<em>Samsara</em> presents a globe-spanning look at the world's sacred grounds, disaster zones, industrial complexes, and natural wonders.

Samsara is usually understood as the world of life, death, and reincarnation, though a simpler way to translate it is “the whirling world of change.: The latter suits the purposes of Ron Fricke’s Koyansaquatsi-styled film, which opens and closes with images of dance as metaphor and includes, as cinematic flourish, scene after scene of cameras staring into eyes that stare back at us.

The images and music are mostly beautiful, though the film would be a bogus meditation without some sense of the darkness after the light. And thus it opens on a trio of ornately made-up gamelan dancers and then shifts to images of a dead child preserved in some liquid.

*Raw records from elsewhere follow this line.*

theorem gmulLoop_xor_right (n k : Nat) (a b c p q : Byte) :
    gmulLoop n k a (b ^^^ c) (p ^^^ q) = gmulLoop n k a b p ^^^ gmulLoop n k a c q := by
  induction n generalizing k a p q with
  | zero => rfl
  | succ n ih =>
    simp only [gmulLoop, ← ih, BitVec.getLsbD_xor]
    congr 1
    cases b.getLsbD k <;> cases c.getLsbD k
    · rfl
    · exact BitVec.xor_assoc p q a
    · exact show p ^^^ q ^^^ a = p ^^^ a ^^^ q by ac_rfl
    · exact show p ^^^ q = p ^^^ a ^^^ (q ^^^ a) by rw [byte_xor_xor_xor_comm, BitVec.xor_self, BitVec.xor_zero]

theorem gmulLoop_xor_left (n k : Nat) (a b c p q : Byte) :
    gmulLoop n k (a ^^^ b) c (p ^^^ q) = gmulLoop n k a c p ^^^ gmulLoop n k b c q := by
  induction n generalizing k a b p q with
  | zero => rfl
  | succ n ih =>
    simp only [gmulLoop, ← ih, xtime_xor]
    congr 1
    cases c.getLsbD k
    · rfl
    · exact byte_xor_xor_xor_comm p q a b

theorem gmulLoop_xtime_left (n k : Nat) (a b p : Byte) :
    gmulLoop n k (xtime a) b (xtime p) = xtime (gmulLoop n k a b p) := by
  induction n generalizing k a p with
  | zero => rfl
  | succ n ih =>
    rw [gmulLoop, gmulLoop, ← ih, apply_ite xtime, xtime_xor]

theorem gmul_one_left (a : Byte) : gmul 0x01 a = a := by
  revert a
  decide +kernel

/-- What sums and multiplication with x keep, the loop of R110 keeps. -/
theorem gmulLoop_closed {P : Byte → Prop} (xor : ∀ a b, P a → P b → P (a ^^^ b)) (mulX : ∀ a, P a → P (xtime a))
    (n k : Nat) {a b p : Byte} (ha : P a) (hp : P p) : P (gmulLoop n k a b p) := by
  induction n generalizing k a p with
  | zero => exact hp
  | succ n ih =>
    rw [gmulLoop]
    split
    · exact ih _ (mulX a ha) (xor p a hp ha)
    · exact ih _ (mulX a ha) hp

/-- Every byte is a polynomial in x: what holds of 0 and 1, and is kept by sums and by multiplication with x, holds of
every byte (R107). -/
theorem byte_induction {P : Byte → Prop} (zero : P 0) (one : P 1) (xor : ∀ a b, P a → P b → P (a ^^^ b))
    (mulX : ∀ a, P a → P (xtime a)) (a : Byte) : P a :=
  gmul_one_left a ▸ gmulLoop_closed xor mulX 8 0 one zero

theorem gmul_xor (a b c : Byte) : gmul a (b ^^^ c) = gmul a b ^^^ gmul a c := gmulLoop_xor_right 8 0 a b c 0 0

theorem xor_gmul (a b c : Byte) : gmul (a ^^^ b) c = gmul a c ^^^ gmul b c := gmulLoop_xor_left 8 0 a b c 0 0

theorem gmul_xtime_left (a b : Byte) : gmul (xtime a) b = xtime (gmul a b) := gmulLoop_xtime_left 8 0 a b 0

theorem gmul_zero (a : Byte) : gmul a 0x00 = 0x00 := by simp [gmul, gmulLoop]

theorem gmul_one (a : Byte) : gmul a 0x01 = a := by simp [gmul, gmulLoop]

theorem zero_gmul (a : Byte) : gmul 0x00 a = 0x00 := by simpa using xor_gmul 0 0 a

/-- Multiplication with x on the right, by induction on the left factor. -/
theorem gmul_xtime_right (a b : Byte) : gmul a (xtime b) = xtime (gmul a b) := by
  induction a using byte_induction with
  | zero => simp only [zero_gmul]; rfl
  | one => rw [gmul_one_left, gmul_one_left]
  | xor a a' ha ha' => rw [xor_gmul, xor_gmul, ha, ha', xtime_xor]
  | mulX a ha => rw [gmul_xtime_left, ha, gmul_xtime_left]

theorem gmul_comm (a b : Byte) : gmul a b = gmul b a := by
  induction a using byte_induction with
  | zero => rw [zero_gmul, gmul_zero]
  | one => rw [gmul_one_left, gmul_one]
  | xor a a' ha ha' => rw [xor_gmul, gmul_xor, ha, ha']
  | mulX a ha => rw [gmul_xtime_left, gmul_xtime_right, ha]

theorem gmul_assoc (a b c : Byte) : gmul (gmul a b) c = gmul a (gmul b c) := by
  induction a using byte_induction with
  | zero => simp only [zero_gmul]
  | one => simp only [gmul_one_left]
  | xor a a' ha ha' => simp only [xor_gmul, ha, ha']
  | mulX a ha => simp only [gmul_xtime_left, ha]

/-! ### The inverse and the S-box (40_aes_primitives.md R111 to R113) -/

theorem gpow_two_mul (a : Byte) (n : Nat) : gpow a (2 * n) = gpow (gmul a a) n := by
  induction n with
  | zero => rfl
  | succ n ih => rw [Nat.mul_succ, gpow, gpow, ih, gpow, gmul_assoc]

theorem gpow_gmul (a b : Byte) (n : Nat) : gpow (gmul a b) n = gmul (gpow a n) (gpow b n) := by
  induction n with
  | zero => exact (gmul_one 0x01).symm
  | succ n ih =>
    calc gmul (gpow (gmul a b) n) (gmul a b)
        = gmul (gpow a n) (gmul (gmul (gpow b n) a) b) := by rw [ih, gmul_assoc, gmul_assoc]
      _ = gmul (gpow a n) (gmul a (gmul (gpow b n) b)) := by rw [gmul_comm _ a, gmul_assoc]
      _ = gmul (gpow a (n + 1)) (gpow b (n + 1)) := (gmul_assoc _ _ _).symm

/-- Squaring is additive, as the two mixed products cancel. -/
theorem xor_sq (a b : Byte) : gmul (a ^^^ b) (a ^^^ b) = gmul a a ^^^ gmul b b := by
  rw [gmul_xor, xor_gmul, xor_gmul, gmul_comm b a]
  simp [BitVec.xor_assoc]

theorem gpow_two_pow_xor (k : Nat) (a b : Byte) : gpow (a ^^^ b) (2 ^ k) = gpow a (2 ^ k) ^^^ gpow b (2 ^ k) := by
  induction k generalizing a b with
  | zero => exact gmul_xor 0x01 a b
  | succ k ih => rw [Nat.pow_succ', gpow_two_mul, gpow_two_mul, gpow_two_mul, xor_sq, ih]

/-- Every byte is a root of `X^256 = X`, because 0, 1 and x are and the roots are closed under sum and product. -/
theorem gpow_256 (a : Byte) : gpow a 256 = a := by
  induction a using byte_induction with
  | zero => decide +kernel
  | one => decide +kernel
  | xor a b ha hb =>
    have h := gpow_two_pow_xor 8 a b
    rwa [show 2 ^ 8 = 256 from rfl, ha, hb] at h
  | mulX a ha =>
    have hx : xtime a = gmul 0x02 a := by
      rw [show (0x02 : Byte) = xtime 0x01 from rfl, gmul_xtime_left, gmul_one_left]
    have hroot : gpow 0x02 256 = 0x02 := by decide +kernel
    rw [hx, gpow_gmul, hroot, ha]

/-- Any inverse of `a` is `a^254 = a^256 • b • b` (R111). -/
theorem eq_ginv_of_gmul_eq_one {a b : Byte} (h : gmul a b = 0x01) : b = ginv a := by
  have hstep : ∀ n, gmul (gpow a (n + 1)) b = gpow a n := fun n => by rw [gpow, gmul_assoc, h, gmul_one]
  calc b = gmul (gmul a b) b := by rw [h, gmul_one_left]
    _ = gmul (gmul (gpow a 256) b) b := by rw [gpow_256]
    _ = ginv a := by rw [hstep, hstep, ginv]

/-- The affine map that undoes `A` (R112). -/
def affineInv (b : Byte) : Byte := b.rotateLeft 1 ^^^ b.rotateLeft 3 ^^^ b.rotateLeft 6 ^^^ 0x05#8

theorem affine_affineInv (b : Byte) : affine (affineInv b) = b := by
  revert b
  decide +kernel

/-- The S-box table holds, before the affine map, an inverse of each nonzero byte (R112). -/
theorem gmul_affineInv_sbox : ∀ a : Byte, a ≠ 0x00 → gmul a (affineInv (sbox a)) = 0x01 := by
  decide +kernel

theorem ginv_zero : ginv 0x00 = 0x00 := gmul_zero _

theorem affineInv_sbox (a : Byte) : affineInv (sbox a) = ginv a := by
  by_cases ha : a = 0x00
  · subst ha; decide +kernel
  · exact eq_ginv_of_gmul_eq_one (gmul_affineInv_sbox a ha)

theorem sbox_eq_affine_ginv (a : Byte) : sbox a = affine (ginv a) := by
  rw [← affineInv_sbox, affine_affineInv]

theorem gmul_eq_one_iff {a b : Byte} (ha : a ≠ 0x00) : gmul a b = 0x01 ↔ b = ginv a := by
  refine ⟨eq_ginv_of_gmul_eq_one, ?_⟩
  rintro rfl
  rw [← affineInv_sbox]
  exact gmul_affineInv_sbox a ha

theorem sboxInv_sbox (a : Byte) : sboxInv (sbox a) = a := by
  revert a
  decide +kernel

theorem sbox_sboxInv (a : Byte) : sbox (sboxInv a) = a :=
  have hleft : Function.LeftInverse sboxInv sbox := sboxInv_sbox
  hleft.rightInverse_of_surjective (Finite.surjective_of_injective hleft.injective) a

/-- Settles O24: the laws of the product, and the S-box as the affine map of the inverse. -/
theorem fieldAndTablesMeetTheirDefinitions : Obligations.FieldAndTablesMeetTheirDefinitions :=
  ⟨gmul_comm, gmul_assoc, gmul_xor, gmul_one, gmul_zero, by decide, by decide, fun _ _ => gmul_eq_one_iff, ginv_zero,
    fun a => ⟨sbox_eq_affine_ginv a, sboxInv_sbox a, sbox_sboxInv a⟩⟩

/-! ### Laws of the round transformations (40_aes_primitives.md R115 to R122, R132) -/

theorem mapQuad_leftInverse {f g : Byte → Byte} (h : Function.LeftInverse g f) :
    Function.LeftInverse (mapQuad g) (mapQuad f) := fun w => by
  simp only [mapQuad, h _]

theorem mapColumns_leftInverse {f g : Quad → Quad} (h : Function.LeftInverse g f) :
    Function.LeftInverse (mapColumns g) (mapColumns f) := fun B => by
  simp only [mapColumns, h _]

theorem invSubBytes_subBytes (B : Block) : invSubBytes (subBytes B) = B :=
  mapColumns_leftInverse (mapQuad_leftInverse sboxInv_sbox) B

theorem invShiftRows_shiftRows (B : Block) : invShiftRows (shiftRows B) = B := rfl

theorem shiftRows_invShiftRows (B : Block) : shiftRows (invShiftRows B) = B := rfl

/-- ISRSB undoes SBSR (R132). -/
theorem invSubBytes_invShiftRows_shiftRows_subBytes (B : Block) :
    invSubBytes (invShiftRows (shiftRows (subBytes B))) = B := by
  rw [invShiftRows_shiftRows, invSubBytes_subBytes]

theorem circulant_xorQuad (m0 m1 m2 m3 : Byte) (a b : Quad) :
    circulant m0 m1 m2 m3 (xorQuad a b) = xorQuad (circulant m0 m1 m2 m3 a) (circulant m0 m1 m2 m3 b) := by
  simp only [circulant, xorQuad, gmul_xor]
  congr 1 <;> ac_rfl

theorem mixColumns_xorBlock (A B : Block) : mixColumns (xorBlock A B) = xorBlock (mixColumns A) (mixColumns B) := by
  simp only [mixColumns, mapColumns, xorBlock, circulant_xorQuad]

/-- The product of two circulant matrices is circulant. -/
theorem circulant_circulant (m0 m1 m2 m3 n0 n1 n2 n3 : Byte) (a : Quad) :
    circulant m0 m1 m2 m3 (circulant n0 n1 n2 n3 a) =
      circulant (gmul m0 n0 ^^^ gmul m1 n3 ^^^ gmul m2 n2 ^^^ gmul m3 n1)
        (gmul m0 n1 ^^^ gmul m1 n0 ^^^ gmul m2 n3 ^^^ gmul m3 n2)
        (gmul m0 n2 ^^^ gmul m1 n1 ^^^ gmul m2 n0 ^^^ gmul m3 n3)
        (gmul m0 n3 ^^^ gmul m1 n2 ^^^ gmul m2 n1 ^^^ gmul m3 n0) a := by
  simp only [circulant, gmul_xor, xor_gmul, gmul_assoc]
  congr 1 <;> ac_rfl

theorem circulant_one (a : Quad) : circulant 0x01 0x00 0x00 0x00 a = a := by
  simp only [circulant, gmul_one_left, zero_gmul]
  simp

/-- The matrices of R119 and R120 are inverse: the first row of their product is 01 00 00 00. -/
theorem invMixColumns_mixColumns (B : Block) : invMixColumns (mixColumns B) = B := by
  refine mapColumns_leftInverse (fun a => ?_) B
  rw [circulant_circulant]
  exact circulant_one a

/-- S has no fixed point and no complemented one (R132). -/
theorem sbox_ne (a : Byte) : sbox a ≠ a ∧ sbox a ≠ a ^^^ 0xFF := by
  revert a
  decide +kernel

theorem subWord_rotWord (w : Quad) : subWord (rotWord w) = rotWord (subWord w) := rfl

Perhaps the most disconcerting imagery is saved for what amounts to social commentary — ironic pictures of a mass chicken butchering plant. We don’t see the creatures actually killed, but the gigantic plant with workers in surgical attire gives you creepy pause, especially when combined with later images of trash pickers in a massive dump. Here, the whirling world is summed up with blades and waste.

But most of the film is a stunning travelogue leaning on the cosmic and, failing that, the religious. It’s all pretty universal, with time lapse shots from inside cathedrals, mosques, and Buddhist monasteries. Never strong enough to completely horrify or transport, Fricke’s film means to make us stare at ourselves. At the very least, it’s a fine escape into the real and strange vicissitudes of life.